(Beginning of The input)
-- ==== Sys2Proof/Decode.lean ====
section
/-! DEFINITION. The decoder and the encoder of the command word (30_encoding.md R101 to R108). -/

namespace Sys2Proof

/-! ### The fields of the command word (R101) -/

/-- OPC, bits 31:24. -/
def opcField (w : Word) : BitVec 8 := w.extractLsb' 24 8
/-- RSV, bits 23:17. -/
def rsvField (w : Word) : BitVec 7 := w.extractLsb' 17 7
/-- ALG, bit 16. -/
def algField (w : Word) : BitVec 1 := w.extractLsb' 16 1
/-- LEN, bits 15:0. -/
def lenField (w : Word) : BitVec 16 := w.extractLsb' 0 16

/-! ### Decoding -/

/-- The command an operation code selects; 0x00 and 0x09..0xFF select none (R103, R106 (a)). -/
def opcodeOfBits (b : BitVec 8) : Option Opcode :=
  match b.toNat with
  | 0x01 => some .init
  | 0x02 => some .update
  | 0x03 => some .finalize
  | 0x04 => some .digest
  | 0x05 => some .reset
  | 0x06 => some .freset
  | 0x07 => some .compress
  | 0x08 => some .readh
  | _ => none

/-- ALG: 0 = SHA-1, 1 = SHA-256 (R105). -/
def algOfBit (b : BitVec 1) : Alg := if b = 0 then .sha1 else .sha256

/-- The command with its operands; a field the command does not use is ignored here, since the
decoder has checked that it is 0 (R102). -/
def instrOf (op : Opcode) (alg : Alg) (len : Nat) : Instr :=
  match op with
  | .init => .init alg
  | .update => .update len
  | .finalize => .finalize
  | .digest => .digest
  | .reset => .reset
  | .freset => .freset
  | .compress => .compress len
  | .readh => .readh

/-- Why a word is illegal: the four conditions (a) to (d) of R106. -/
inductive Illegal where
  /-- (a) OPC is 0x00 or in 0x09..0xFF. -/
  | opcode
  /-- (b) RSV is not 0. -/
  | reserved
  /-- (c) ALG = 1 on a command other than INIT. -/
  | algorithm
  /-- (d) LEN is not 0 on a command other than UPDATE and COMPRESS. -/
  | length
deriving DecidableEq, Repr

/-- The decoder: total on every 32-bit word, with the checks of R108 in their order. -/
def decode (w : Word) : Except Illegal Instr :=
  match opcodeOfBits (opcField w) with
  | none => .error .opcode
  | some op =>
    if rsvField w ≠ 0 then .error .reserved
    else if algField w ≠ 0 ∧ op ≠ .init then .error .algorithm
    else if lenField w ≠ 0 ∧ op ≠ .update ∧ op ≠ .compress then .error .length
    else .ok (instrOf op (algOfBit (algField w)) (lenField w).toNat)

/-- The number of payload words that carry N bytes: ceil(N / 4) (R100, R102). -/
def wordsForBytes (n : Nat) : Nat := (n + 3) / 4

/-- How many payload words follow a command word (R102). COMPRESS with LEN other than 64 faults and
takes none (R100, R180). -/
def payloadCount : Instr → Nat
  | .init _ => 0
  | .update len => wordsForBytes len
  | .finalize => 0
  | .digest => 0
  | .reset => 0
  | .freset => 0
  | .compress len => if len = 64 then 16 else 0
  | .readh => 0

/-- The length of a command in words (R100). -/
def commandLength (i : Instr) : Nat := 1 + payloadCount i

/-! ### Encoding -/

/-- The OPC field of each command (R103). -/
def opcodeBits : Opcode → BitVec 8
  | .init => 0x01
  | .update => 0x02
  | .finalize => 0x03
  | .digest => 0x04
  | .reset => 0x05
  | .freset => 0x06
  | .compress => 0x07
  | .readh => 0x08

/-- The ALG field of each algorithm (R105). -/
def algBit : Alg → BitVec 1
  | .sha1 => 0
  | .sha256 => 1

/-- The one command-word format, RSV = 0 (R101). -/
def commandWord (op : Opcode) (alg : BitVec 1) (len : BitVec 16) : Word :=
  opcodeBits op ++ (0 : BitVec 7) ++ alg ++ len

/-- The command word of a command (R101 to R103). -/
def encode : Instr → Word
  | .init alg => commandWord .init (algBit alg) 0
  | .update len => commandWord .update 0 (BitVec.ofNat 16 len)
  | .finalize => commandWord .finalize 0 0
  | .digest => commandWord .digest 0 0
  | .reset => commandWord .reset 0 0
  | .freset => commandWord .freset 0 0
  | .compress len => commandWord .compress 0 (BitVec.ofNat 16 len)
  | .readh => commandWord .readh 0 0

/-! ### Rows of spec/opcode_table.json -/

/-- The first word of an instruction whose bits are w, bit 0 the least significant bit of that word;
every bit from nbits up is 0. -/
def tableFirstWord (nbits w : Nat) : Word := BitVec.ofNat 32 (w % 2 ^ nbits)

/-- The command words of such an instruction in stream order: the command word, then the payload
words it needs, word j holding the bits from 32·j up. -/
def tableWords (nbits w : Nat) : List Word :=
  let count := match decode (tableFirstWord nbits w) with
    | .ok i => payloadCount i
    | .error _ => 0
  tableFirstWord nbits w ::
    (List.range count).map fun j => BitVec.ofNat 32 ((w % 2 ^ nbits) >>> (32 * (j + 1)))

/-- What the decoder reads from an instruction given by the table's bit numbering. -/
def decodeTableWord (nbits w : Nat) : Option Instr :=
  match decode (tableFirstWord nbits w) with
  | .ok i => some i
  | .error _ => none

end Sys2Proof
end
(End of The input)
### Aim of the exercise:
Return, unchanged, the run of lines above that opens with the line containing "0 (R101). -/" and closes with the line containing "(List.range count).map fun". Include both.

### Answer to the problem:
/-- The one command-word format, RSV = 0 (R101). -/
def commandWord (op : Opcode) (alg : BitVec 1) (len : BitVec 16) : Word :=
  opcodeBits op ++ (0 : BitVec 7) ++ alg ++ len

/-- The command word of a command (R101 to R103). -/
def encode : Instr → Word
  | .init alg => commandWord .init (algBit alg) 0
  | .update len => commandWord .update 0 (BitVec.ofNat 16 len)
  | .finalize => commandWord .finalize 0 0
  | .digest => commandWord .digest 0 0
  | .reset => commandWord .reset 0 0
  | .freset => commandWord .freset 0 0
  | .compress len => commandWord .compress 0 (BitVec.ofNat 16 len)
  | .readh => commandWord .readh 0 0

/-! ### Rows of spec/opcode_table.json -/

/-- The first word of an instruction whose bits are w, bit 0 the least significant bit of that word;
every bit from nbits up is 0. -/
def tableFirstWord (nbits w : Nat) : Word := BitVec.ofNat 32 (w % 2 ^ nbits)

/-- The command words of such an instruction in stream order: the command word, then the payload
words it needs, word j holding the bits from 32·j up. -/
def tableWords (nbits w : Nat) : List Word :=
  let count := match decode (tableFirstWord nbits w) with
    | .ok i => payloadCount i
    | .error _ => 0
  tableFirstWord nbits w ::
    (List.range count).map fun j => BitVec.ofNat 32 ((w % 2 ^ nbits) >>> (32 * (j + 1)))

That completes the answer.